Due to the natural enrichment in some PTEs of soil developed on pyroclastic products, to discriminate the anthropic signals from the natural ones using geochemical data it is not a simple task when dealing with Campania soils. Therefore, as a preparatory work, to precisely identify regional areas mantled by “volcanic” soils we trained five machine learning algorithms (MLAs) to recognize when soil geochemistry is linked with the presence of volcanic products.

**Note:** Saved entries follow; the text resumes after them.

/-- A watch acts on the result of an evaluation, by its state (R66, R68, R73, R74, R76). Where the prerequisite has left
TRIPPED or HELD at the same event before the watch acts, the condition is false (R56). -/
def act (w : Fin 16) (e : Evaluation) (k : Work) : Work × List Task :=
  match k.state.watches[w].definition with
  | none => (k, [])
  | some d =>
    match k.state.watches[w].state, e with
    | .armed, .holds onset => if k.state.prerequisiteTripped d then becomeTrue w d onset k else (k, [])
    | .qualifying _ _, .fails _ => ({ k with state := k.state.setWatchState w .armed }, [])
    | .qualifying _ _, .departure => ({ k with state := k.state.setWatchState w .armed }, [])
    | .tripped onset, .fails stamps => restore w onset d stamps k
    | _, _ => (k, [])

/-! ## One event at the watch engine -/

/-- The evaluations of the dependents of `w` at an event of it, all on the same levels and states (R53). -/
def State.dependentTasks (s : State) (w : Fin 16) (evaluate : WatchDef → Evaluation) : List Task :=
  (s.dependents w).filterMap (s.evaluation evaluate)

/-- One task is done, with the tasks that follow from it. -/
def runTask (t : Task) (k : Work) : Work × List Task :=
  match t with
  | .act w e => act w e k
  | .tripped w => (k, k.state.dependentTasks w fun d => k.state.evaluateTrip d w)
  | .departed w => (k, k.state.dependentTasks w fun _ => .departure)

/-- The watches a task reads or writes. -/
def State.touched (s : State) : Task → List (Fin 16)
  | .act w _ => [w]
  | .tripped w => w :: s.dependents w
  | .departed w => w :: s.dependents w

/-- The positions of the tasks that may be done next: those that touch no watch an earlier task touches. Tasks about
different watches have no order among them (R53); those about one watch keep theirs. -/
def State.ready (s : State) (ts : List Task) : List Nat :=
  (List.range ts.length).filter fun i =>
    match ts[i]? with
    | none => false
    | some t => (ts.take i).all fun earlier => (s.touched earlier).all fun w => !(s.touched t).contains w

/-- The tasks are done, each time a freely chosen one of those that may be next, until none is left. `fuel` bounds their
number (log entry 5). -/
def runTasks : Nat → List Task → Work → Work
  | 0, _, k => k
  | fuel + 1, ts, k =>
    let ready := k.state.ready ts
    let (n, s) := k.state.choose ready.length
    match ready[n]? with
    | none => k
    | some i =>
      match ts[i]? with
      | none => k
      | some t =>
        let (k, more) := runTask t { k with state := s }
        runTasks fuel (ts.eraseIdx i ++ more) k

/-- More tasks than one event can give, since no chain is longer than 4 watches (log entry 5). -/
def taskFuel : Nat := 1000000

/-- The tasks of one event are done to the end. -/
def Work.run (k : Work) (ts : List Task) : Work := runTasks taskFuel ts k

/-- A delivery of edges to the watch engine (R30, R53). -/
def deliver (edges : List Edge) (k : Work) : Work := k.run (k.state.deliveryTasks edges)

/-! ## Departures that come together with a delivery (R56)

A delivery that makes the condition of a dependent true and the departure of its prerequisite may come together in two events
of one moment. The manual takes such events in either order and has the two orders differ in no record (R56, R178). A dependent
with a qualify time of 0 would trip where the delivery is taken first (R66), so the model takes the departure first there
(DESIGN CHOICE, log entry 7). The definitions of this section only find out whether the order matters; nothing acts. -/

/-- Whether a watch is ARMED, with a qualify time of 0, and named as dependent of watch `p`, so that it trips at the delivery
that makes its condition true (R66). -/
def State.tripsAtOnce (s : State) (p w : Fin 16) : Bool :=
  match s.watches[w].definition, s.watches[w].state with
  | some d, .armed => decide (d.qualify = 0) && decide (d.prerequisite = some p)
  | _, _ => false

/-- Whether the delivery of some edges, with the levels as they stand after them, trips a dependent of watch `p` that has a
qualify time of 0. -/
def State.tripsDependent (s : State) (edges : List Edge) (p : Fin 16) : Bool :=
  !s.departsAt edges p
    && (List.finRange 16).any fun w =>
      s.tripsAtOnce p w && s.watches[w].definition.any fun d => decide (edgesOn d edges ≠ []) && s.condition d

/-- Whether edges on some lines may trip a dependent of watch `p` that has a qualify time of 0. -/
def State.mayTripDependent (s : State) (lines : List (Fin 32)) (p : Fin 16) : Bool :=
  (List.finRange 16).any fun w =>
    s.tripsAtOnce p w && s.watches[w].definition.any fun d => lines.any fun i => d.lineSet.getLsbD i.val

/-- Whether edges on some lines may restore watch `p` under AUTO rearm (R73). -/
def State.mayRestore (s : State) (lines : List (Fin 32)) (p : Fin 16) : Bool :=
  match s.watches[p].definition, s.watches[p].state with
  | some d, .tripped _ => decide (d.rearm = .auto) && lines.any fun i => d.lineSet.getLsbD i.val
  | _, _ => false

/-- Whether a REARM_WATCH may find watch `p` HELD: it is, or it is TRIPPED under MANUAL rearm, so that a delivery of the same
moment may make it so (R74, R82). -/
def State.mayRearm (s : State) (p : Fin 16) : Bool :=
  match s.watches[p].definition, s.watches[p].state with
  | _, .held _ => true
  | some d, .tripped _ => decide (d.rearm = .manual)
  | _, _ => false

/-- Whether the dispatch of a request may take watch `p` out of TRIPPED and HELD: a DISABLE_WATCH (R81) or a REARM_WATCH
(R82) of it, or a CONFIGURE_LINES that ends the suppression of one of its lines (R37, R73). -/
def State.requestDeparts (s : State) (p : Fin 16) (f : Frame) : Bool :=
  match RequestKind.ofCode f.kind with
  | some .disableWatch => decide (f.payload = encodeWatchIndex p)
  | some .rearmWatch => decide (f.payload = encodeWatchIndex p) && s.mayRearm p
  | some .configureLines =>
    match parseConfigureLines f.payload with
    | .ok r => s.mayRestore (s.recovering (s.endedBy r)) p
    | .error _ => false
  | _ => false

/-! ## Expiries -/

/-- Whether the qualify timer of a watch has reached 0 (R67). A watch with no definition is DISABLED (R46). -/
def State.qualifyDue (s : State) (w : Fin 16) : Bool :=
  s.watches[w].definition.isSome
    && match s.watches[w].state with
      | .qualifying _ timer => timer.due
      | _ => false

/-- QUALIFY_EXPIRY: a watch whose qualify timer has reached 0 trips (R67, R70). -/
def qualifyExpiry (w : Fin 16) (s : State) : State :=
  match s.watches[w].state with
  | .qualifying onset timer =>
    if timer.due then
      let (k, ts) := trip w onset { state := s, sent := [] }
      (k.run ts).finish
    else s
  | _ => s

/-- Whether an output carries a pulse of watch `w` that has reached 0. -/
def watchPulseDue (w : Fin 16) : Owner → Bool
  | .pulse v p => decide (v = w) && p.timer.due
  | _ => false

/-- WATCH_PULSE_END: a watch pulse that has reached 0 has ended, and the watch lets go of the output (R94). -/
def watchPulseEnd (w : Fin 16) (s : State) : State := releaseWhere (watchPulseDue w) s

/-! ## Requests to a watch -/

/-- SET_WATCH: IN_USE unless the watch is DISABLED, then BAD_CHAIN where the chain check fails; otherwise the definition
is replaced whole, or made absent (R59 to R61). -/
def takeSetWatch (r : SetWatch) (s : State) : Taken :=
  if s.watches[r.watch].state ≠ .disabled then .refuse .inUse s
  else
    match r.definition with
    | none => .ok [] (s.setWatch r.watch { s.watches[r.watch] with definition := none })
    | some d =>
      if s.chainsEnd r.watch d then .ok [] (s.setWatch r.watch { s.watches[r.watch] with definition := some d })
      else .refuse .badChain s

/-- The watch has been put into ARMED by the request, and is evaluated at the taking (R80, R82); `before` are the tasks
that come first. -/
def evaluateAtTaking (w : Fin 16) (before : List Task) (s : State) : State :=
  let tasks := (s.evaluation s.evaluateTaking w).toList
  (({ state := s, sent := [] : Work }.run before).run tasks).finish

/-- ENABLE_WATCH (R80). -/
def takeEnableWatch (w : Fin 16) (s : State) : Taken :=
  if s.watches[w].definition = none then .refuse .notDefined s
  else if s.watches[w].state ≠ .disabled then .refuse .inUse s
  else
    let s := evaluateAtTaking w [] (s.setWatch w { s.watches[w] with state := .armed, tripCount := 0 })
    .ok [s.watches[w].state.code] s

/-- DISABLE_WATCH: DISABLED from whatever state, its output released and its pulse ended, no record; its dependents are
evaluated if it left TRIPPED or HELD (R81). -/
def takeDisableWatch (w : Fin 16) (s : State) : Taken :=
  let before := s.watches[w].state
  let s := releaseAll w (s.setWatchState w .disabled)
  let s := if before.isTripped then ({ state := s, sent := [] : Work }.run [.departed w]).finish else s
  .ok [before.code] s

/-- REARM_WATCH: from HELD to ARMED, its DRIVE output released, its dependents evaluated at its departure, then itself
at the taking (R82). -/
def takeRearmWatch (w : Fin 16) (s : State) : Taken :=
  match s.watches[w].state with
  | .held _ =>
    let s := evaluateAtTaking w [.departed w] (releaseDrive w (s.setWatchState w .armed))
    .ok [s.watches[w].state.code] s
  | .tripped _ => .refuse .stillActive s
  | _ => .refuse .notTripped s

/-- QUERY_WATCH (R83). -/
def takeQueryWatch (w : Fin 16) (s : State) : Taken := .ok (queryWatchFields s w) s

end Sys2Proof.Machine
end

All MLAs were implemented on centered log-ratio transformed data to reduce the closure and scaling effect commonly affecting geochemical data. In total, 1277 volcanic soils (VS) and 353 non-volcanic soils (NVS), respectively, were selected for the training phase. Data related with VS were selected based on the proximity of the samples with the volcanic centres, excluding highly anthropized areas. Data related with NVS were selected by consulting available detailed geological maps of those areas located faraway from volcanic areas where pyroclastic covers are completely absent. During the training phase, a cross-validation procedure was applied for parameters optimization. In the test phase all the MLAs showed an accuracy greater than 98% and the Random Forest algorithm proved to be the most accurate for the prediction of the remaining 3903 unlabelled soils. Therefore, a total of 1739 samples were classified as NVS and 2164 as VS. A subsequent comparison of the results with the existing distribution models of volcanic products has shown that samples classified as VS mainly fall in areas characterized by a high thickness of the pyroclastic fall deposits normally related to i) eruptions occurred in the last 10 Ky; ii) Campanian Ignimbrite eruption (ca. 39 ky BP); iii) Codola eruption (ca. 25 ky BP).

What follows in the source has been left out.